What to say instead: “I know these tests have changed a lot since I was your age. If you’re willing, I’d love to learn more about them and what you thought was easy and hard.” Open-mindedness lowers defenses and positions parents to help without forcing their judgment or experience on kids.

“It’s okay. No one in our family is a good test taker.” While I’m sure such a comment is intended to lower the pressure on your child and give them “an out,” it isn’t exactly a vote of confidence, and negative expectations can easily affect kids’ confidence.

What to say instead: “As a family, we know firsthand that these tests aren’t a very good measure of what people can do. While we’d love them to do well on these tests, we know it isn’t necessary.” Which is true. Just Google “test-optional,” of which I am a big fan.

“It’s not that big of a deal. Scores don’t really matter. Who cares if you bombed the PSAT?” Objectively, true. Subjectively, scores can carry a lot more weight in the minds of teens. While parents may try to soothe kids with the latest facts about college admissions, logic doesn’t calm hard emotions. Feeling understood does.

What to say instead: “I can understand why you’re upset. I would be too if I cared a lot about this test, tried really hard and felt like I bombed it.” In the end, sharing hard feelings brings us closer to our kids, which also creates opportunities to help.

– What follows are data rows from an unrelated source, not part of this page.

-- ==== Sys2Proof/Tests/Slice0.lean ====
section
/-! SUPPORT. The model's own tests. Expected results are the spec's: the opcode table and the vectors of 95_test_vectors.md
(numbers of its sections in the comments). Each `witness_…` shows that the hypotheses of the statement of that name can be met,
at the edges of each clause's range. -/

namespace Sys2Proof.Tests

open Sys2Proof Sys2Proof.Machine

/-- The reset state with these input registers (95_test_vectors.md section 2: "issued alone from the reset state"). -/
def inputs (opa opb inRem inWin outCap : Word) : State :=
  { State.reset with opa := opa, opb := opb, inRem := inRem, inWin := inWin, outCap := outCap }

/-- The reset state with this first operand. -/
def opaIs (v : Word) : State := inputs v 0 0 0 0

/-- The reset state with this input window and count. -/
def stream (rem win : Word) : State := inputs 0 0 rem win 0

/-- The reset state with this value and capacity. -/
def sinkFor (v cap : Word) : State := inputs v 0 0 0 cap

/-- The reset state with these bytes in the host's input buffer. -/
def hostBytes (bs : List Byte) (cursor : Nat) : State := State.reset.withInput { bytes := bs, cursor := cursor }

/-- The reset state whose host performs this line next. -/
def about (line : HostLine) : State := { State.reset with host := { HostAgent.idle with program := [line] } }

/-- Whether an outcome is this next state. -/
def answers (o : Host.Outcome State Fault Refusal) (t : State) : Bool :=
  match o with
  | .next u => u = t
  | .fault _ => false
  | .refused _ => false

/-- Whether an outcome is a next state with this property. -/
def nextHas (o : Host.Outcome State Fault Refusal) (p : State → Bool) : Bool :=
  match o with
  | .next u => p u
  | .fault _ => false
  | .refused _ => false

/-- Whether an outcome is this fault. -/
def faults (o : Host.Outcome State Fault Refusal) (f : Fault) : Bool :=
  match o with
  | .next _ => false
  | .fault g => g = f
  | .refused _ => false

/-- Whether an outcome is this refusal. -/
def refuses (o : Host.Outcome State Fault Refusal) (r : Refusal) : Bool :=
  match o with
  | .next _ => false
  | .fault _ => false
  | .refused q => q = r

/-- The command a word decodes to, if it does. -/
def decodesTo (word : Word) : Option Instr := (decode word).toOption

/-! ### Well-formedness: each check refuses an ill-formed term -/

theorem test_wf_accepts_a_legal_word : (cmdFields 0x31).wf = true := by decide
theorem test_wf_refuses_reserved_bits : (CmdFields.mk 1 0 7).rsvOk = false ∧ (CmdFields.mk 1 0 7).wf = false := by decide
theorem test_wf_refuses_opcode_zero : (CmdFields.mk 0 0 0).opOk = false ∧ (CmdFields.mk 0 0 9).opOk = false := by decide
theorem test_wf_refuses_width_without_from : (CmdFields.mk 0 1 2).widthOk = false ∧ (CmdFields.mk 0 1 2).wf = false := by decide
theorem test_wf_refuses_a_missing_label : targetsDeclared [.label 1, .goto 2] = false := by decide
theorem test_wf_refuses_a_label_twice : labelsDistinct [.label 1, .label 1] = false := by decide
theorem test_wf_accepts_a_loop : programWf [.label 1, .command .dec, .goto 1] = true := by decide

/-! ### Decoding: each row's word, written out from opcode_table.json's "encoding" -/

theorem test_decode_fromU8 :
    decodeTableWord 64 0b0000000000000000000000000000000000000000000000000000000000000001 = some .fromU8 := by decide
theorem test_decode_fromU16 :
    decodeTableWord 64 0b0000000000000000000000000000000000000000000000000000000000010001 = some .fromU16 := by decide
theorem test_decode_fromU32 :
    decodeTableWord 64 0b0000000000000000000000000000000000000000000000000000000000100001 = some .fromU32 := by decide
theorem test_decode_fromU64 :
    decodeTableWord 64 0b0000000000000000000000000000000000000000000000000000000000110001 = some .fromU64 := by decide
theorem test_decode_size :
    decodeTableWord 64 0b0000000000000000000000000000000000000000000000000000000000000010 = some .size := by decide
theorem test_decode_toVal :
    decodeTableWord 64 0b0000000000000000000000000000000000000000000000000000000000000011 = some .toVal := by decide
theorem test_decode_add :
    decodeTableWord 64 0b0000000000000000000000000000000000000000000000000000000000000100 = some .add := by decide
theorem test_decode_addlen :
    decodeTableWord 64 0b0000000000000000000000000000000000000000000000000000000000000101 = some .addlen := by decide
theorem test_decode_cls :
    decodeTableWord 64 0b0000000000000000000000000000000000000000000000000000000000000110 = some .cls := by decide
theorem test_decode_dec :
    decodeTableWord 64 0b0000000000000000000000000000000000000000000000000000000000000111 = some .dec := by decide
theorem test_decode_enc :
    decodeTableWord 64 0b0000000000000000000000000000000000000000000000000000000000001000 = some .enc := by decide

/-- 95_test_vectors.md section 2.5: no illegal word decodes. -/
theorem test_decode_refuses_illegal_words :
    [0x00, 0x09, 0x0F, 0x12, 0x16, 0x37, 0x38, 0x47, 0x100, 0x8000000000000000].map decodesTo =
      List.replicate 10 none := by decide

/-! ### Commands: vectors of 95_test_vectors.md sections 2.1 to 2.4 -/

theorem test_fromU8_ignores_high_bits :
    answers (exec .fromU8 (opaIs 0x1ff)) ((opaIs 0x1ff).withResults 0 0xff 0 0 0 0) = true := by decide
theorem test_fromU16_ignores_high_bits :
    answers (exec .fromU16 (opaIs 0x12345)) ((opaIs 0x12345).withResults 0 0x2345 0 0 0 0) = true := by decide
theorem test_fromU32_ignores_high_bits :
    answers (exec .fromU32 (opaIs 0x100000005)) ((opaIs 0x100000005).withResults 0 5 0 0 0 0) = true := by decide
theorem test_fromU64_above_the_bound :
    answers (exec .fromU64 (opaIs 0x4000000000000000)) ((opaIs 0x4000000000000000).withResults 4 0 0 0 0 0) = true := by decide
theorem test_size_of_16384 :
    answers (exec .size (opaIs 0x4000)) ((opaIs 0x4000).withResults 0 0 4 0 0 0) = true := by decide
theorem test_to_at_the_bound :
    answers (exec .toVal (opaIs 0x3fffffffffffffff)) ((opaIs 0x3fffffffffffffff).withResults 0 0x3fffffffffffffff 0 0 0 0) =
      true := by decide
theorem test_add_within_the_bound :
    answers (exec .add (inputs 0x1fffffffffffffff 0x1fffffffffffffff 0 0 0))
      ((inputs 0x1fffffffffffffff 0x1fffffffffffffff 0 0 0).withResults 0 0x3ffffffffffffffe 0 0 0 0) = true := by decide
theorem test_add_beyond_the_bound :
    answers (exec .add (inputs 0x2000000000000000 0x2000000000000000 0 0 0))
      ((inputs 0x2000000000000000 0x2000000000000000 0 0 0).withResults 4 0 0 0 0 0) = true := by decide
theorem test_addlen_reports_overflow :
    answers (exec .addlen (inputs 0x3fffffffffffffff 0xc000000000000001 0 0 0))
      ((inputs 0x3fffffffffffffff 0xc000000000000001 0 0 0).withResults 5 0 0 0 0 0) = true := by decide
theorem test_addlen_range_before_overflow :
    answers (exec .addlen (inputs 0x4000000000000000 0xffffffffffffffff 0 0 0))
      ((inputs 0x4000000000000000 0xffffffffffffffff 0 0 0).withResults 4 0 0 0 0 0) = true := by decide
theorem test_cls_empty_result_is_ok :
    answers (exec .cls (opaIs 0x4000000000000000)) ((opaIs 0x4000000000000000).withResults 0 0 0 0 0 0) = true := by decide
theorem test_dec_four_octets :
    answers (exec .dec (stream 4 0x9d7f3e7da5a5a5a5))
      ((stream 4 0x9d7f3e7da5a5a5a5).withResults 0 0x1d7f3e7d 4 4 0 0) = true := by decide
theorem test_dec_truncated_by_one :
    answers (exec .dec (stream 7 0xc2197c5eff14e8a5)) ((stream 7 0xc2197c5eff14e8a5).withResults 1 0 0 1 0 0) = true := by decide
theorem test_enc_eight_octets :
    answers (exec .enc (sinkFor 0x2197c5eff14e88c 8))
      ((sinkFor 0x2197c5eff14e88c 8).withResults 0 0 8 0 8 0xc2197c5eff14e88c) = true := by decide
theorem test_enc_oversized_before_nospace :
    answers (exec .enc (sinkFor 0x4000000000000000 0)) ((sinkFor 0x4000000000000000 0).withResults 2 0 0 0 0 0) = true := by decide
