/-- A step of SetPixel leads to a position after the first, with its values true. -/
theorem setPixelStep_ok {s : State} (hm : RamOk s) (ha : AllocOk s) {x y : Nat} {on : Bool} {p p' : PixPos}
    (hp : p.Ok x y s) (h : (setPixelStep x y on p s).2 = some p') :
    p' ≠ .acquire ∧ p'.Ok x y (setPixelStep x y on p s).1 := by
  cases p <;> simp only [setPixelStep] at h ⊢
  · split at h <;> cases h
    · rename_i h0
      rw [if_pos h0]
      exact ⟨by simp, h0⟩
    · rename_i h0
      rw [if_neg h0]
      exact ⟨by simp, h0, rfl⟩
  · cases h
    refine ⟨by simp, nextFree_ne_zero ha, ?_⟩
    rw [acquireWrite_read hm.tp, if_pos rfl]
  · cases h
    exact ⟨by simp, hp.1, by rw [settle_memTP]; exact hp.2, by rw [settle_memRAMF]⟩
  · cases h

/-- SetPixel does not touch ROM. -/
@[simp] theorem setPixelStep_memROM (x y : Nat) (on : Bool) (p : PixPos) (s : State) :
    (setPixelStep x y on p s).1.memROM = s.memROM := by
  cases p <;> simp only [setPixelStep, settle_memROM, acquireWrite_memROM, writeRAMF_memROM]
  split <;> rfl

/-! ### The tiles of DRAWBMP8 -/

/-- With no tile acquired yet. -/
theorem TilesOk_nil (d : Sprite) (s : State) : TilesOk d [] s := ⟨by simp, by simp, by simp⟩

theorem tileAt_none {tiles : Tiles} {key : Nat × Nat} : tileAt tiles key = none ↔ ∀ e ∈ tiles, e.1 ≠ key := by
  simp only [tileAt, List.lookup_eq_none_iff]
  exact forall₂_congr fun e _ => by rw [bne_iff_ne, ne_comm]

theorem tileAt_mem {tiles : Tiles} {key : Nat × Nat} {t : Byte} (h : tileAt tiles key = some t) : (key, t) ∈ tiles := by
  obtain ⟨l₁, l₂, rfl, -⟩ := List.lookup_eq_some_iff.1 h
  simp

/-- A number of phase A calls Acquire where its mask byte has a 1 bit and its cell has no tile (44 R242). -/
theorem needsTile_iff {d : Sprite} {rom : Memory} {tiles : Tiles} {q : Nat} : d.needsTile rom tiles q = true ↔
    d.mask rom (q % d.nc) (q / d.nc) ≠ 0 ∧ tileAt tiles (d.cellKey q) = none := by
  rw [Sprite.needsTile, Bool.and_eq_true, bne_iff_ne, Option.isNone_iff_eq_none]

/-- A number of phase B has a row to write where T is set and its sprite row lands in the cell (44 R242). -/
theorem hasRow_iff {d : Sprite} {tiles : Tiles} {q : Nat} : d.hasRow tiles q = true ↔
    (∃ t, tileAt tiles (q / 8 % d.nc, q / 8 / d.nc) = some t) ∧ d.cellRow (q % 8) = q / 8 / d.nc := by
  rw [Sprite.hasRow, Bool.and_eq_true, beq_iff_eq, Option.isSome_iff_exists]

/-- The keys of phase A lie under the sprite. -/
theorem cellKey_lt (d : Sprite) {q : Nat} (hq : q < 8 * d.nc) : (d.cellKey q).1 < d.nc ∧ (d.cellKey q).2 < 2 :=
  ⟨Nat.mod_lt _ d.nc_pos, d.cellRow_lt (Nat.div_lt_of_lt_mul (by rw [Nat.mul_comm]; exact hq))⟩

“We don’t care how you do, as long as you do your best.” Although parents are trying to communicate caring and respect for the child, they’re still setting an impossible standard that invites a character judgment — and can make the kid feel guilty if they don’t give their full effort, creating pressure parents were trying to decrease. And, if we’re honest, most of us do not do our best in every situation.

What to say instead: “I love you, no matter how you do, or how hard you work” lowers pressure and stress and lets kids know their parents are on their side and have their back, making it easier to charge into battle, work hard, and know that , if they get licked, they have a safe base to retreat to, to regroup, and, if they want, to try again.

If kids decide to test, ideally they’ll prepare well and do well. The words in kids’ heads are often from their parents and make a real difference. Let’s make those words of confidence, approval and support, messages that will linger long after (and matter much more) than test scores.